- Opening Delimiter -

variable {i : Instr} {s t u : State}

/-! ### Memory and the display mode under `exec` -/

/-- Neither end of an instruction, the new PC or the fault taken, writes memory or the framebuffer. -/
theorem Ends.mem_fb (h : Ends i s u t) : t.mem = u.mem ∧ t.fb = u.fb := by
  cases h with
  | next w eq => subst eq; exact ⟨rfl, rfl⟩
  | fault c eq => subst eq; exact ⟨rfl, rfl⟩

/-- The part of a transfer's bytes that lies below 4096 is stored in canonical form. -/
theorem Memory.wf_setAll_take {m : Memory} (h : m.wf = true) (a : Nat) (bs : List Byte) :
    (m.setAll a (bs.take (4096 - a))).wf = true := by
  by_cases ha : a ≤ 4096
  · refine Memory.wf_setAll ?_ h
    rw [List.length_take, Config.memSize]
    omega
  · have h0 : 4096 - a = 0 := by omega
    rw [h0]
    exact h

/-- The writes of an instruction keep memory in canonical form: only FX33 and FX55 store, and only
below 4096 (R72, R77). -/
theorem Writes.memOk (h : Writes i s u) (hs : s.memOk) : u.memOk := by
  by_cases hi : (∃ x, i = .ldB x) ∨ ∃ x, i = .ldMemVx x
  · obtain ⟨bs, hbs⟩ := h.stored hi
    rw [State.memOk, hbs]
    exact Memory.wf_setAll_take hs s.base bs
  · have hm : u.mem = s.mem :=
      h.mem (fun x hx => hi (.inl ⟨x, hx⟩)) (fun x hx => hi (.inr ⟨x, hx⟩))
    rwa [State.memOk, hm]

theorem exec_keeps_memOk (h : exec i s = .next t) (hs : s.memOk) : t.memOk := by
  obtain ⟨u, hw, he⟩ := exec_cases h
  rw [State.memOk, he.mem_fb.1]
  exact hw.memOk hs

theorem exec_keeps_displayMode (h : exec i s = .next t) : t.fb.displayMode = s.fb.displayMode := by
  obtain ⟨u, hw, he⟩ := exec_cases h
  rw [he.mem_fb.2, hw.displayMode]

/-! ### The events -/

/-- No event writes memory or the framebuffer (R20, R326). -/
theorem State.event_mem_fb (s : State) (e : Event) :
    (s.event e).mem = s.mem ∧ (s.event e).fb = s.fb := by
  obtain ⟨_, _, _, _, _, _, _, _, he⟩ := s.event_form e
  rw [he]
  exact ⟨rfl, rfl⟩

/-- `s` with the key wait ended: key `k` down, its index in the wait's register, RUN; PC not yet past
the FX0A (R285). -/
def State.woken (s : State) (x k : Nibble) : State :=
  { (s.setKey k true).setReg x (k.setWidth 8) with mode := .run }

/-- The completion of a key wait is the default advance of the woken state. -/
theorem State.advance_woken (s : State) (x k : Nibble) :
    (s.woken x k).advance = .next (s.completeWait x k) := by
  simp only [State.advance, State.completeWait, State.woken]
  split <;> rename_i h <;> rw [h] <;> rfl

theorem State.completeWait_timers (s : State) (x k : Nibble) : SameTimers s (s.completeWait x k) := by
  have h := State.writePc_cases (s.advance_woken x k)
  rcases h with ⟨w, h, -⟩ | ⟨-, h⟩ <;> rw [h] <;> exact ⟨rfl, rfl⟩

/-- What event `e` can do in `s`, and when (R135 to R138, R285, R290). -/
inductive EventEffect (s : State) (e : Event) (t : State) : Prop where
  | ended (final : s.mode.live = false) (eq : t = s)
  | read (event : e = .readFrame) (eq : t = s)
  | tick (event : e = .tick) (live : s.mode.live = true) (eq : t = s.tick)
  | press (k : Nibble) (event : e = .keyPress k) (run : s.mode = .run) (eq : t = s.setKey k true)
  | held (x k : Nibble) (event : e = .keyPress k) (wait : s.mode = .waitKey x)
      (down : s.key k = true) (eq : t = s)
  | wake (x k : Nibble) (event : e = .keyPress k) (wait : s.mode = .waitKey x)
      (up : s.key k = false) (eq : t = s.completeWait x k)
  | release (k : Nibble) (event : e = .keyRelease k) (live : s.mode.live = true)
      (eq : t = s.setKey k false)
  | quit (event : e = .quit) (live : s.mode.live = true) (eq : t = { s with mode := .stopped })

/-- A press sets its flag in RUN, and in WAIT_KEY wakes the core if the key was up (R285, R290). -/
theorem State.keyPress_effect (s : State) (k : Nibble) :
    EventEffect s (.keyPress k) (s.keyPress k) := by
  unfold State.keyPress
  split
  case h_1 hm => exact .press k rfl hm rfl
  case h_2 x hm =>
    by_cases hk : s.key k = true
    · rw [if_pos hk]
      exact .held x k rfl hm hk rfl
    · rw [if_neg hk]
      exact .wake x k rfl hm (by simpa using hk) rfl
  case h_3 hm | h_4 hm => exact .ended (by rw [hm]; rfl) rfl

/-- An event that acts only in RUN and WAIT_KEY (R136, R138). -/
theorem EventEffect.of_live {e : Event} (h : s.mode.live = true → EventEffect s e t) :
    EventEffect s e (if s.mode.live then t else s) := by
  split
  case isTrue hl => exact h hl
  case isFalse hl => exact .ended (by simpa using hl) rfl

/-- Everything an event can do. -/
theorem State.event_effect (s : State) (e : Event) : EventEffect s e (s.event e) := by
  cases e with
  | tick => exact .of_live fun live => .tick rfl live rfl
  | keyPress k => exact s.keyPress_effect k
  | keyRelease k => exact .of_live fun live => .release k rfl live rfl
  | quit => exact .of_live fun live => .quit rfl live rfl
  | readFrame => exact .read rfl rfl

section
variable {e : Event}

/-- Only a tick changes a timer (R44, R45). -/
theorem EventEffect.timers (h : EventEffect s e t) (he : e ≠ .tick) : SameTimers s t := by
  cases h with
  | tick event => exact absurd event he
  | wake x k _ _ _ eq => rw [eq]; exact s.completeWait_timers x k
  | ended _ eq | read _ eq | press _ _ _ eq | held _ _ _ _ _ eq | release _ _ _ eq
  | quit _ _ eq => rw [eq]; exact ⟨rfl, rfl⟩

/-- Only a key event changes the keypad (R49). -/
theorem EventEffect.keys (h : EventEffect s e t) (hp : ∀ k, e ≠ .keyPress k)
    (hr : ∀ k, e ≠ .keyRelease k) : SameKeys s t := by
  cases h with
  | press k event | held _ k event | wake _ k event => exact absurd event (hp k)
  | release k event => exact absurd event (hr k)
  | ended _ eq | read _ eq | tick _ _ eq | quit _ _ eq => rw [eq]; exact fun _ => rfl

/-- Only a press in WAIT_KEY transfers control, writes a register or takes a fault. -/
theorem EventEffect.control (h : EventEffect s e t)
    (hw : ∀ x k, s.mode ≠ .waitKey x ∨ e ≠ .keyPress k) :
    t.pc = s.pc ∧ SameRegsBut [] s t ∧ t.faultKind = s.faultKind ∧ t.faultInfo = s.faultInfo := by
  cases h with
  | wake x k event wait => exact ((hw x k).elim (· wait) (· event)).elim
  | ended _ eq | read _ eq | tick _ _ eq | press _ _ _ eq | held _ _ _ _ _ eq | release _ _ _ eq
  | quit _ _ eq =>
    rw [eq]
    exact ⟨rfl, fun _ _ => rfl, rfl, rfl⟩

end

end Sys2Proof.Machine
end

section
/-! PROOFS. The statements of 00_scope.md: the canonical form of memory, the display mode, and the
frame of the events. -/

namespace Sys2Proof.Machine

/-- Settles O53: the events leave memory alone, and an instruction stores only below 4096. -/
theorem memoryFormKept : Obligations.MemoryFormKept := by
  intro s t hs hst
  refine step_induction (P := State.memOk) ?_ ?_ ?_ ?_ hs hst
  · exact fun _ hu _ => hu
  · intro u hu e
    rwa [State.memOk, (u.event_mem_fb e).1]
  · exact fun u hu _ _ i _ t ht => exec_keeps_memOk ht hu
  · exact fun _ hu _ _ => hu

/-- Settles O46, from what one event can do. -/
theorem eventsOnlyUpdateInputs : Obligations.EventsOnlyUpdateInputs := by
  intro s e
  have effect := s.event_effect e
  refine ⟨s.event e, rfl, ?_, effect.timers, effect.keys, effect.control, ?_⟩
  · obtain ⟨_, _, _, _, _, _, _, _, he⟩ := s.event_form e
    rw [he]
  · rintro rfl
    rfl

/-- Settles O56: the events leave the framebuffer alone, and every instruction keeps its mode. -/
theorem displayModeFixed : Obligations.DisplayModeFixed := by
  intro s t hst
  refine step_induction (P := fun u => u.fb.displayMode = s.fb.displayMode) ?_ ?_ ?_ ?_ rfl hst
  · exact fun _ hu _ => hu
  · intro u hu e
    rw [(u.event_mem_fb e).2, hu]
  · exact fun u hu _ _ i _ t ht => (exec_keeps_displayMode ht).trans hu
  · exact fun _ hu _ _ => hu

end Sys2Proof.Machine
end

section
/-! SUPPORT. The facts the statements of 10_state.md share: how the two ends of an instruction leave the
data, a call and a return with their next states, a timer under a tick, and the reset state's reads. -/

namespace Sys2Proof.Machine

variable {i : Instr} {s t u : State}

/-! ### The ends of an instruction -/

/-- Where an instruction ends is in PC, the mode and the fault record alone. -/
theorem Ends.frame (h : Ends i s u t) :
    t = { u with pc := t.pc, mode := t.mode, faultKind := t.faultKind, faultInfo := t.faultInfo } := by
  cases h with
  | next w eq => subst eq; rfl
  | fault c eq => subst eq; rfl

/-- An instruction that ends outside HALTED ends in a new PC, no fault taken. -/
theorem Ends.eq_jump_of_not_halted (h : Ends i s u t) (ht : t.mode ≠ .halted) :
    t = u.jump t.pc ∧ (s.fetchable → i.advances = true → t.pc = s.pc + 2) := by
  cases h with
  | next w eq advance => subst eq; exact ⟨rfl, advance⟩
  | fault c eq => subst eq; exact absurd rfl ht

/-- FX0A starts its wait, and the data writes of every other instruction leave the mode. -/
theorem Writes.mode_cases (h : Writes i s u) :
    (∃ x, i = .ldVxK x ∧ u.mode = .waitKey x) ∨ u.mode = s.mode := by
  by_cases hk : ∃ x, i = .ldVxK x
  · obtain ⟨x, hx⟩ := hk
    exact .inl ⟨x, hx, h.wait x hx⟩
  · exact .inr (h.mode fun x hx => hk ⟨x, hx⟩)

/-- In RUN no instruction's data writes halt. -/
theorem Writes.mode_ne_halted (h : Writes i s u) (hs : s.mode = .run) : u.mode ≠ .halted := by
  rcases h.mode_cases with ⟨x, -, hx⟩ | hsame
  · simp [hx]
  · simp [hsame, hs]

/-! ### The bounds on PC and the stack (R38, R284) -/

/-- The bounds read PC, the stack, the mode and memory alone. -/
theorem State.PcOk.congr (hs : s.PcOk) (hpc : t.pc = s.pc) (hstack : t.stack = s.stack)
    (hmode : t.mode = s.mode) (hmem : t.mem = s.mem) : t.PcOk where
  pc := hpc ▸ hs.pc
  stack n hn := State.stackEntry_congr hstack n ▸ hs.stack n hn
  wait x hx := by
    rw [State.fetchable, State.instrAtPc, hpc, hmem]
    exact hs.wait x (hmode ▸ hx)

/-- Outside a key wait the bounds on PC and the stack are all there is to keep. -/
theorem State.PcOk.of_no_wait (hs : s.PcOk) (hpc : t.pc.toNat ≤ 0x10FE) (hstack : t.stack = s.stack)
    (hmode : ∀ x, t.mode ≠ .waitKey x) : t.PcOk where
  pc := hpc
  stack n hn := State.stackEntry_congr hstack n ▸ hs.stack n hn
  wait x hx := absurd hx (hmode x)

/-- Taking a fault moves neither PC nor the stack and ends a wait. -/
theorem State.PcOk.raise (hs : s.PcOk) (c : Condition) : (s.raise c).PcOk :=
  hs.of_no_wait hs.pc rfl nofun

/-- The entry a RET goes to is in bounds, also where there is none in use. -/
theorem State.PcOk.top (hs : s.PcOk) : (s.stackEntry (s.sp.val - 1)).toNat ≤ 0x1000 :=
  hs.stack _ (by omega)

/-- No event leaves the bounds: only a press that ends a key wait moves PC, and the FX0A it ends can be
fetched (R285). -/
theorem State.event_keeps_pcOk (hs : s.PcOk) (e : Event) : (s.event e).PcOk := by
  cases s.event_effect e with
  | ended _ eq | read _ eq | held _ _ _ _ _ eq => rwa [eq]
  | tick _ _ eq | press _ _ _ eq | release _ _ _ eq => rw [eq]; exact hs.congr rfl rfl rfl rfl
  | quit _ _ eq => rw [eq]; exact hs.of_no_wait hs.pc rfl nofun
  | wake x k _ wait _ eq =>
    obtain ⟨hf, -⟩ := hs.wait x wait
    rw [eq, State.completeWait_eq hf]
    exact hs.of_no_wait (State.pc_add_two_le hf) rfl nofun

/-- Where a new PC ends the instruction it is in bounds: a RET's target is a stack entry, every other
one is at most 0x10FE by itself (R38). -/
theorem State.PcOk.next_pc (hs : s.PcOk) (hf : s.fetchable) {w : Word}
    (bound : s.fetchable → (∀ v, i ≠ .ret v) → w.toNat ≤ 0x10FE)
    (ret : (∃ v, i = .ret v) → w = s.stackEntry (s.sp.val - 1)) : w.toNat ≤ 0x10FE := by
  by_cases hi : ∃ v, i = .ret v
  · have := hs.top
    rw [ret hi]
    omega
  · exact bound hf fun v hv => hi ⟨v, hv⟩

/-- The entries stay in bounds: only a CALL writes one, and it writes the address after itself. -/
theorem State.PcOk.next_stack (hs : s.PcOk) (hf : s.fetchable) (hw : Writes i s u)
    (call : (∃ n, i = .call n) → s.fetchable →
      ∀ k, u.stackEntry k = if k = s.sp.val then s.pc + 2 else s.stackEntry k) :
    ∀ n, n < 16 → (u.stackEntry n).toNat ≤ 0x1000 := by
  intro n hn
  by_cases hi : ∃ m, i = .call m
  · rw [call hi hf]
    split
    · have hf' : s.pc.toNat ≤ 0x0FFE := hf
      rw [BitVec.toNat_add, show (2 : Word).toNat = 2 from rfl]
      omega
    · exact hs.stack n hn
  · rw [State.stackEntry_congr (hw.stack fun m hm => hi ⟨m, hm⟩)]
    exact hs.stack n hn

/-- An instruction keeps the bounds; FX0A, which alone starts a wait, stays at its own address (R284). -/
theorem exec_keeps_pcOk (hs : s.PcOk) (hm : s.mode = .run) (hf : s.fetchable)
    (hi : s.instrAtPc = i) (h : exec i s = .next t) : t.PcOk := by
  obtain ⟨u, hw, he⟩ := exec_cases h
  cases he with
  | fault c eq _ stack =>
    rw [eq]
    exact hs.of_no_wait (by simpa [hw.pc] using hs.pc) stack nofun
  | next w eq _ bound wait ret call =>
    rw [eq]
    refine ⟨hs.next_pc hf bound ret, hs.next_stack (u := u) hf hw call, fun x hx => ?_⟩
    have hx : u.mode = .waitKey x := hx
    rcases hw.mode_cases with ⟨y, rfl, hy⟩ | hsame
    · have hmem : u.mem = s.mem := hw.mem nofun nofun
      have hxy : y = x := Mode.waitKey.inj (hy.symm.trans hx)
      rw [State.fetchable, State.instrAtPc, State.jump_pc, State.jump_mem, hmem, wait ⟨y, rfl⟩,
        ← hxy]
      exact ⟨hf, hi⟩
    · rw [hsame, hm] at hx
      cases hx

/-! ### The fault record (R51) -/

/-- Outside HALTED the record is consistent exactly while it names no fault. -/
theorem State.RecordOk.congr (hs : s.RecordOk) (hsm : s.mode ≠ .halted) (htm : t.mode ≠ .halted)
    (hkind : t.faultKind = s.faultKind) (hinfo : t.faultInfo = s.faultInfo) : t.RecordOk where
  halted := by
    have hnone : s.faultKind = .none := by
      by_contra hne
      exact hsm (hs.halted.2 hne)
    simp [htm, hkind, hnone]
  info h := by
    rw [hinfo]
    exact hs.info (hkind ▸ h)

/-- Taking a fault names it and halts. -/
theorem State.RecordOk.of_raise (s : State) {c : Condition} (hc : c.kind ≠ .none) :
    (s.raise c).RecordOk where
  halted := iff_of_true rfl hc
  info h := absurd h hc

/-- RUN and WAIT_KEY are not HALTED. -/
theorem Mode.ne_halted_of_live {m : Mode} (h : m.live = true) : m ≠ .halted := by
  rintro rfl
  cases h

/-- No event breaks the record: a live mode stays live or ends in STOPPED, and a key wait ends in RUN or
in a fault taken. -/
theorem State.event_keeps_recordOk (hs : s.RecordOk) (e : Event) : (s.event e).RecordOk := by
  cases s.event_effect e with
  | ended _ eq | read _ eq | held _ _ _ _ _ eq => rwa [eq]
  | tick _ _ eq | press _ _ _ eq | release _ _ _ eq => rw [eq]; exact ⟨hs.halted, hs.info⟩
  | quit _ live eq =>
    rw [eq]
    exact hs.congr (Mode.ne_halted_of_live live) nofun rfl rfl
  | wake x k _ wait _ eq =>
    rw [eq]
    rcases State.writePc_cases (s.advance_woken x k) with ⟨w, h, -⟩ | ⟨-, h⟩ <;> rw [h]
    · exact hs.congr (by simp [wait]) nofun rfl rfl
    · exact .of_raise _ nofun

/-- An instruction keeps the record: outside a fault it leaves the record alone and does not halt. -/
theorem exec_keeps_recordOk (hs : s.RecordOk) (hm : s.mode = .run) (h : exec i s = .next t) :
    t.RecordOk := by
  obtain ⟨u, hw, he⟩ := exec_cases h
  cases he with
  | fault c eq kind =>
    rw [eq]
    exact .of_raise u kind
  | next w eq =>
    rw [eq]
    exact hs.congr (by simp [hm]) (hw.mode_ne_halted hm) hw.faultKind hw.faultInfo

- Closing Delimiter -

Instructions to follow:
Using the data above, print exactly the lines from the line that contains "(m.setAll a (bs.take" through the line that contains "(s.setKey k true).setReg", with both included.

Response for this exercise:
    (m.setAll a (bs.take (4096 - a))).wf = true := by
  by_cases ha : a ≤ 4096
  · refine Memory.wf_setAll ?_ h
    rw [List.length_take, Config.memSize]
    omega
  · have h0 : 4096 - a = 0 := by omega
    rw [h0]
    exact h

/-- The writes of an instruction keep memory in canonical form: only FX33 and FX55 store, and only
below 4096 (R72, R77). -/
theorem Writes.memOk (h : Writes i s u) (hs : s.memOk) : u.memOk := by
  by_cases hi : (∃ x, i = .ldB x) ∨ ∃ x, i = .ldMemVx x
  · obtain ⟨bs, hbs⟩ := h.stored hi
    rw [State.memOk, hbs]
    exact Memory.wf_setAll_take hs s.base bs
  · have hm : u.mem = s.mem :=
      h.mem (fun x hx => hi (.inl ⟨x, hx⟩)) (fun x hx => hi (.inr ⟨x, hx⟩))
    rwa [State.memOk, hm]

theorem exec_keeps_memOk (h : exec i s = .next t) (hs : s.memOk) : t.memOk := by
  obtain ⟨u, hw, he⟩ := exec_cases h
  rw [State.memOk, he.mem_fb.1]
  exact hw.memOk hs

theorem exec_keeps_displayMode (h : exec i s = .next t) : t.fb.displayMode = s.fb.displayMode := by
  obtain ⟨u, hw, he⟩ := exec_cases h
  rw [he.mem_fb.2, hw.displayMode]

/-! ### The events -/

/-- No event writes memory or the framebuffer (R20, R326). -/
theorem State.event_mem_fb (s : State) (e : Event) :
    (s.event e).mem = s.mem ∧ (s.event e).fb = s.fb := by
  obtain ⟨_, _, _, _, _, _, _, _, he⟩ := s.event_form e
  rw [he]
  exact ⟨rfl, rfl⟩

/-- `s` with the key wait ended: key `k` down, its index in the wait's register, RUN; PC not yet past
the FX0A (R285). -/
def State.woken (s : State) (x k : Nibble) : State :=
  { (s.setKey k true).setReg x (k.setWidth 8) with mode := .run }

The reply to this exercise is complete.